Evaluation Metrics

The NeurIPS 2020 challenge is the newest competition around the Flatland environment.

In this edition, we are encouraging participants to develop innovative solutions that leverage reinforcement learning. The evaluation metrics and prize distribution are designed accordingly.

⚖ Evaluation metrics

In this edition, the primary metrics is the mean normalized return from your agents - the higher the better.

What is the mean normalized return?

  • The return is the sum of rewards your agents accumulate during each episode.

  • These returns are then averaged across all the evaluation episodes that take place for each submission.
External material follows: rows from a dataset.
/-- A one-word user routine emits its ALU result; a response resumes the parked firing it names; a deferred answer completes its READ (R148, R152, R154, R295). -/
def Obligations.UserRoutinesAndResponses : Prop :=
  (∀ (c : Fin 128) (pe : Fin 16) (err : FireErr) (f : Firing) (u : State) (w : Nat) (v : W) (b : Stk) (s : State),
      fired s c pe .user err = some (f, u) →
      f.poison = none →
      err.pass = .good →
      u.get F.dispatch_ENTRY (f.c * 1024 + iOpc f.w) ≥ 0x600 →
      w = u.uword f.c (u.get F.dispatch_ENTRY (f.c * 1024 + iOpc f.w)) →
      parityGroups w = 0 →
      uFieldsBad w = false →
      uSeq w = 5 →
      uReq w = 0 →
      uXu w = 0 →
      uEmit w = 2 →
      uEpoi w = 0 →
      uEsrc w = 15 →
      uTen w % 2 = 0 →
      uAsrc w = 1 →
      uBsrc w = 2 →
      readPorts u f.c (iOpc f.w) % 4 = 3 →
      aluResult ⟨0, [], [], 0, none, none, 0, 0, 0, 0, mget 0 u.cl.arith (f.part * 2 + f.ep)⟩ (uAlu w) f.l.1 f.r.1 = some (v, b) →
      Completes (.userOperation c pe err) s fun t => ∃ n : Nat, t = (if uStk w then setSticky f.part b else id) (f.emit v false ((f.dsts u).filter dstV) { u with free := n })) ∧
  (∀ (c : Fin 128) (pe : Fin 16) (err : FireErr) (f : Firing) (u : State) (v : W) (s : State),
      fired s c pe .user err = some (f, u) →
      f.poison = some v →
      exec (.userOperation c pe err) s = .next (poisonOut f v (f.dsts u) u)) ∧
  (∀ (c : Fin 128) (pe : Fin 16) (err : PassErr) (f : Flit) (s : State),
      s.fabricOn c = true →
      s.heldSeq c pe = none →
      nextRsp s c pe = some f →
      takeFirst (fun p : Park => p.cluster = c.val && p.pe = pe.val && p.entry = rspRet f.pay % 8) s.cl.parks = none →
      exec (.response c ⟨pe, err⟩) s = .next ((({ s with net := { s.net with rspQ := s.net.rspQ.erase f } } : State).inc F.rtrStat_STRAY c))) ∧
  (∀ (c : Fin 128) (pe : Fin 16) (err : PassErr) (f : Flit) (p : Park) (rest : List Park) (s : State),
      s.fabricOn c = true →
      s.heldSeq c pe = none →
      nextRsp s c pe = some f →
      takeFirst (fun p : Park => p.cluster = c.val && p.pe = pe.val && p.entry = rspRet f.pay % 8) s.cl.parks = some (p, rest) →
      canResume s c pe err = true →
      err.parity = none →
      s.flag F.injCtl_ARM 0 = false →
      filtered s (tagPart p.tag) (tagCtx p.tag) = false →
      (pf f.pay 121 4 ≠ 1 ∨ f.poison = true) →
      p.detached = false →
      p.user = none →
      f.poison = false →
      opClass (iOpc p.word) ∉ [OpClass.angleAt, OpClass.timeAt, OpClass.out, OpClass.emitAt] →
      exec (.response c ⟨pe, err⟩) s = .next ((let u := countProg (tagPart p.tag) { s with net := { s.net with rspQ := s.net.rspQ.erase f }, cl := { s.cl with parks := rest } };
        (parkedFiring p).emit (w48 (pf f.pay 48 48)) false ((parkedFiring p).dsts u) u))) ∧
  (∀ (c : Fin 128) (pe : Fin 16) (err : PassErr) (f : Flit) (p : Park) (rest : List Park) (s : State),
      s.fabricOn c = true →
      s.heldSeq c pe = none →
      nextRsp s c pe = some f →
      takeFirst (fun p : Park => p.cluster = c.val && p.pe = pe.val && p.entry = rspRet f.pay % 8) s.cl.parks = some (p, rest) →
      canResume s c pe err = true →
      err.parity = none →
      s.flag F.injCtl_ARM 0 = false →
      filtered s (tagPart p.tag) (tagCtx p.tag) = false →
      (pf f.pay 121 4 ≠ 1 ∨ f.poison = true) →
      p.detached = false →
      p.user = none →
      f.poison = false →
      opClass (iOpc p.word) = .angleAt →
      exec (.response c ⟨pe, err⟩) s = .next ((let u := countProg (tagPart p.tag) { s with net := { s.net with rspQ := s.net.rspQ.erase f }, cl := { s.cl with parks := rest } };
        (parkedFiring p).emit (w48 (pf f.pay 0 48)) false [iDst1 p.word] ((parkedFiring p).emit (w48 (pf f.pay 48 48)) false [iDst0 p.word] u)))) ∧
  (∀ (c : Fin 128) (pe : Fin 16) (err : PassErr) (f : Flit) (p : Park) (rest : List Park) (s : State),
      s.fabricOn c = true →
      s.heldSeq c pe = none →
      nextRsp s c pe = some f →
      takeFirst (fun p : Park => p.cluster = c.val && p.pe = pe.val && p.entry = rspRet f.pay % 8) s.cl.parks = some (p, rest) →
      canResume s c pe err = true →
      err.parity = none →
      s.flag F.injCtl_ARM 0 = false →
      filtered s (tagPart p.tag) (tagCtx p.tag) = false →
      (pf f.pay 121 4 ≠ 1 ∨ f.poison = true) →
      p.detached = false →
      p.user = none →
      f.poison = false →
      opClass (iOpc p.word) = .timeAt →
      exec (.response c ⟨pe, err⟩) s = .next ((let u := countProg (tagPart p.tag) { s with net := { s.net with rspQ := s.net.rspQ.erase f }, cl := { s.cl with parks := rest } };
        let fi := { parkedFiring p with due := timeAtDue p (w48 (pf f.pay 48 48)) (w48 (pf f.pay 0 48)) };
        fi.emit (w48 (pf f.pay 0 48)) false [iDst1 p.word] (fi.emit (w48 (pf f.pay 48 48)) false [iDst0 p.word] u)))) ∧
  (∀ (c : Fin 128) (pe : Fin 16) (err : PassErr) (f : Flit) (p : Park) (rest : List Park) (s : State),
      s.fabricOn c = true →
      s.heldSeq c pe = none →
      nextRsp s c pe = some f →
      takeFirst (fun p : Park => p.cluster = c.val && p.pe = pe.val && p.entry = rspRet f.pay % 8) s.cl.parks = some (p, rest) →
      canResume s c pe err = true →
      err.parity = none →
      s.flag F.injCtl_ARM 0 = false →
      filtered s (tagPart p.tag) (tagCtx p.tag) = false →
      (pf f.pay 121 4 ≠ 1 ∨ f.poison = true) →
      p.detached = false →
      p.user = none →
      f.poison = false →
      (opClass (iOpc p.word) = .out ∨ opClass (iOpc p.word) = .emitAt) →
      exec (.response c ⟨pe, err⟩) s = .next ((let u := countProg (tagPart p.tag) { s with net := { s.net with rspQ := s.net.rspQ.erase f }, cl := { s.cl with parks := rest } };
        (parkedFiring p).emit (w48 (pf f.pay 48 48)) false [iDst0 p.word] u))) ∧
  (∀ (c : Fin 128) (pe : Fin 16) (err : PassErr) (f : Flit) (p : Park) (rest : List Park) (s : State),
      s.fabricOn c = true →
      s.heldSeq c pe = none →
      nextRsp s c pe = some f →
      takeFirst (fun p : Park => p.cluster = c.val && p.pe = pe.val && p.entry = rspRet f.pay % 8) s.cl.parks = some (p, rest) →
      canResume s c pe err = true →
      err.parity = none →
      s.flag F.injCtl_ARM 0 = false →
      filtered s (tagPart p.tag) (tagCtx p.tag) = false →
      (pf f.pay 121 4 ≠ 1 ∨ f.poison = true) →
      p.detached = false →
      p.user = none →
      f.poison = true →
      exec (.response c ⟨pe, err⟩) s = .next ((let u := countProg (tagPart p.tag) { s with net := { s.net with rspQ := s.net.rspQ.erase f }, cl := { s.cl with parks := rest } };
        (parkedFiring p).emit (w48 (pf f.pay 48 48)) true ((parkedFiring p).dsts u) u))) ∧
  (∀ (c : Fin 128) (pe : Fin 16) (err : PassErr) (f : Flit) (p : Park) (rest : List Park) (s : State),
      s.fabricOn c = true →
      s.heldSeq c pe = none →
      nextRsp s c pe = some f →
      takeFirst (fun p : Park => p.cluster = c.val && p.pe = pe.val && p.entry = rspRet f.pay % 8) s.cl.parks = some (p, rest) →
      canResume s c pe err = true →
      err.parity = none →
      s.flag F.injCtl_ARM 0 = false →
      filtered s (tagPart p.tag) (tagCtx p.tag) = false →
      pf f.pay 121 4 = 1 →
      f.poison = false →
      p.user = none →
      exec (.response c ⟨pe, err⟩) s = .next ((let u := countProg (tagPart p.tag) { s with net := { s.net with rspQ := s.net.rspQ.erase f }, cl := { s.cl with parks := rest } };
        microTrap p.cluster p.pe 3 p.tag Saved.std u))) ∧
  (∀ (c : Fin 128) (pe : Fin 16) (err : PassErr) (f : Flit) (p : Park) (rest : List Park) (s : State),
      s.fabricOn c = true →
      s.heldSeq c pe = none →
      nextRsp s c pe = some f →
      takeFirst (fun p : Park => p.cluster = c.val && p.pe = pe.val && p.entry = rspRet f.pay % 8) s.cl.parks = some (p, rest) →
      canResume s c pe err = true →
      err.parity = none →
      s.flag F.injCtl_ARM 0 = false →
      filtered s (tagPart p.tag) (tagCtx p.tag) = false →
      (pf f.pay 121 4 ≠ 1 ∨ f.poison = true) →
      p.detached = true →
      exec (.response c ⟨pe, err⟩) s = .next ((let u := countProg (tagPart p.tag) { s with net := { s.net with rspQ := s.net.rspQ.erase f }, cl := { s.cl with parks := rest } };
        u))) ∧
  (∀ (c : Fin 128) (pe : Fin 16) (err : PassErr) (f : Flit) (p : Park) (rest : List Park) (m : MicroSt) (s : State),
      s.fabricOn c = true →
      s.heldSeq c pe = none →
      nextRsp s c pe = some f →
      takeFirst (fun p : Park => p.cluster = c.val && p.pe = pe.val && p.entry = rspRet f.pay % 8) s.cl.parks = some (p, rest) →
      canResume s c pe err = true →
      err.parity = none →
      s.flag F.injCtl_ARM 0 = false →
      filtered s (tagPart p.tag) (tagCtx p.tag) = false →
      (pf f.pay 121 4 ≠ 1 ∨ f.poison = true) →
      p.detached = false →
      p.user = some m →
      exec (.response c ⟨pe, err⟩) s = .next ((let u := countProg (tagPart p.tag) { s with net := { s.net with rspQ := s.net.rspQ.erase f }, cl := { s.cl with parks := rest } };
        continueUser c pe err (uRun err (parkedFiring p) 514 { m with hi := none, resp := some ((w48 (pf f.pay 48 48)), f.poison) } u)))) ∧
  (∀ (c : Fin 128) (pe : Fin 16) (err : PassErr) (f : Flit) (tag : W) (s : State),
      s.fabricOn c = true →
      canFire s c pe err = true →
      err.parity = none →
      err.dispatch = false →
      s.flag F.injCtl_ARM 0 = false →
      nextAns s c pe = some f →
      tag = w48 (pf f.pay 96 48) &&& ~~~(0x180001 : W) →
      filtered s (tagPart tag) (tagCtx tag) = false →
      opClass (iOpc (s.instr c (tagInstr tag))) ≠ .user →
      Completes (.deferredAnswer c ⟨pe, err⟩) s fun t => ∃ (n : Nat) (l r g : W), (let u := countProg (tagPart tag) { s with net := { s.net with ansQ := s.net.ansQ.erase f }, free := n };
      let fi : Firing := ⟨c, pe, tagInstr tag, s.instr c (tagInstr tag), tag, (l, false), (r, false), (g, false), w48 (pf f.pay 0 48), s.t⟩;
      t = fi.emit (w48 (pf f.pay 48 48)) f.poison (fi.dsts u) u)) ∧
  (∀ (c : Fin 128) (pe : Fin 16) (err : PassErr) (f : Flit) (tag : W) (s : State),
      s.fabricOn c = true →
      canFire s c pe err = true →
      err.parity = none →
      err.dispatch = false →
      s.flag F.injCtl_ARM 0 = false →
      nextAns s c pe = some f →
      tag = w48 (pf f.pay 96 48) &&& ~~~(0x180001 : W) →
      filtered s (tagPart tag) (tagCtx tag) = false →
      opClass (iOpc (s.instr c (tagInstr tag))) = .user →
      Completes (.deferredAnswer c ⟨pe, err⟩) s fun t => ∃ (n : Nat) (l r g : W), (let u := countProg (tagPart tag) { s with net := { s.net with ansQ := s.net.ansQ.erase f }, free := n };
      let fi : Firing := ⟨c, pe, tagInstr tag, s.instr c (tagInstr tag), tag, (l, false), (r, false), (g, false), w48 (pf f.pay 0 48), s.t⟩;
      t = uRun err fi 514 ⟨s.get F.dispatch_RESUME (c * 1024 + iOpc (s.instr c (tagInstr tag))), [], [0, 0, 0, 0], 0, none, some (w48 (pf f.pay 48 48), f.poison), s.t, 0, 0, 0, mget 0 s.cl.arith (fi.part * 2 + fi.ep)⟩ u))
  • To normalize this mean return, we scale it so that it stays in the range [-1.0, 0.0]. This makes it possible to compare results between environments of different dimensions.

In code:

normalized_reward = cumulative_reward / (self.env._max_episode_steps * self.env.get_num_agents())

The episodes finish when all the trains have reached their target, or when the maximum number of time steps is reached. Therefore:

  • The minimum possible value (ie worst possible) is -1.0, which occurs if none of the agents reach their goal during the episode.

  • The maximum possible value (ie best possible) is 0.0, which would occur if all the agents would reach their targets in one time step, which is generally not achievable.

You can read more about the reward structure in the environment documentation.

⏱ Time limits

The agents have to act within strict time limits:

  • You are allowed up to 5 minutes of initial planning time before any agent moves.

  • Beyond that point, the agents have 5 seconds per time step to indicate their next actions, no matter the number of agents.

  • The full evaluation has 8 hours to finish.

Warning

If at any time the agents fail to act in time, the whole submission will fail!

The agents are evaluated in a container with access to 4 CPU cores (4 hyper-threads of an Intel Xeon E5 v3 at 2.3 GHz base, 3.8 GHz single core max turbo) and 15 GB of main memory. It is also possible to get access to a GPU, contact the organizers if your approach could take advantage of one.